-- ==== Sys2Proof/Machine/CaCommands.lean ====
section
/-!
DEFINITION. The engine transitions of NOP, INIT, EVOLVE, CLRACC, ABSORB and RUN (40_ca_engine.md R130-R135). None can fail
(R120).
-/

namespace Sys2Proof.Machine

/-- The working registers S, ACC and POS. -/
def State.hashRegs (s : State) : HashRegs Config.W := { cells := s.cells, acc := s.acc, pos := s.pos }

/-- The state with the working registers replaced. -/
def State.setHashRegs (h : HashRegs Config.W) (s : State) : State :=
  { s with cells := h.cells, acc := h.acc, pos := h.pos }

/-- NOP (40_ca_engine.md R130). -/
def execNop (s : State) : Host.Outcome State Fault Refusal := .next (s.finish .ok)

/-- INIT (40_ca_engine.md R131). -/
def execInit (s : State) : Host.Outcome State Fault Refusal :=
  .next (State.finish .ok { s with cells := initCells Config.W s.msgBytes })

/-- EVOLVE (40_ca_engine.md R132). -/
def execEvolve (s : State) : Host.Outcome State Fault Refusal :=
  .next (State.finish .ok { s with cells := evolve s.cells s.rule })

/-- CLRACC (40_ca_engine.md R133). -/
def execClracc (s : State) : Host.Outcome State Fault Refusal :=
  .next (State.finish .ok { s with acc := 0, pos := 0 })

/-- ABSORB (40_ca_engine.md R134). -/
def execAbsorb (s : State) : Host.Outcome State Fault Refusal :=
  .next ((s.setHashRegs (absorb s.hashRegs)).finish .ok)

/-- RUN (40_ca_engine.md R135). -/
def execRun (s : State) : Host.Outcome State Fault Refusal :=
  .next ((s.setHashRegs (runSteps s.rule s.stepCount s.hashRegs)).finish .ok)

end Sys2Proof.Machine
end

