-- ==== Sys2Proof/Machine/IllegalCommands.lean ====
section
/-!
DEFINITION. The engine transition of a word that decoded to ILLEGAL (41_hash_mining.md R182; 30_encoding.md R105): the
reserved opcodes and the words with a nonzero bit in 31:4. No register other than STATUS changes.
-/

namespace Sys2Proof.Machine

/-- The completion of an ILLEGAL word (41_hash_mining.md R182). -/
def illegalCompletion (s : State) : Host.Outcome State Fault Refusal := .next (s.finish .illegalCmd)

/-- Reserved opcode 0xB (30_encoding.md R105). -/
def execReservedB (s : State) : Host.Outcome State Fault Refusal := illegalCompletion s

/-- Reserved opcode 0xC (30_encoding.md R105). -/
def execReservedC (s : State) : Host.Outcome State Fault Refusal := illegalCompletion s

/-- Reserved opcode 0xD (30_encoding.md R105). -/
def execReservedD (s : State) : Host.Outcome State Fault Refusal := illegalCompletion s

/-- Reserved opcode 0xE (30_encoding.md R105). -/
def execReservedE (s : State) : Host.Outcome State Fault Refusal := illegalCompletion s

/-- Reserved opcode 0xF (30_encoding.md R105). -/
def execReservedF (s : State) : Host.Outcome State Fault Refusal := illegalCompletion s

/-- A word with a nonzero bit in 31:4 (30_encoding.md R105); which word it is makes no difference. -/
def execIllegal (_word : Word) (s : State) : Host.Outcome State Fault Refusal := illegalCompletion s

end Sys2Proof.Machine
end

# [What is expected]
Within the listing above, the range opens at the line with "(40_ca_engine.md R132). -/" and closes at the line with "def execAbsorb (s". Reproduce exactly the lines of that range, including both ends.

# [Exercise response]
/-- EVOLVE (40_ca_engine.md R132). -/
def execEvolve (s : State) : Host.Outcome State Fault Refusal :=
  .next (State.finish .ok { s with cells := evolve s.cells s.rule })

/-- CLRACC (40_ca_engine.md R133). -/
def execClracc (s : State) : Host.Outcome State Fault Refusal :=
  .next (State.finish .ok { s with acc := 0, pos := 0 })

/-- ABSORB (40_ca_engine.md R134). -/
def execAbsorb (s : State) : Host.Outcome State Fault Refusal :=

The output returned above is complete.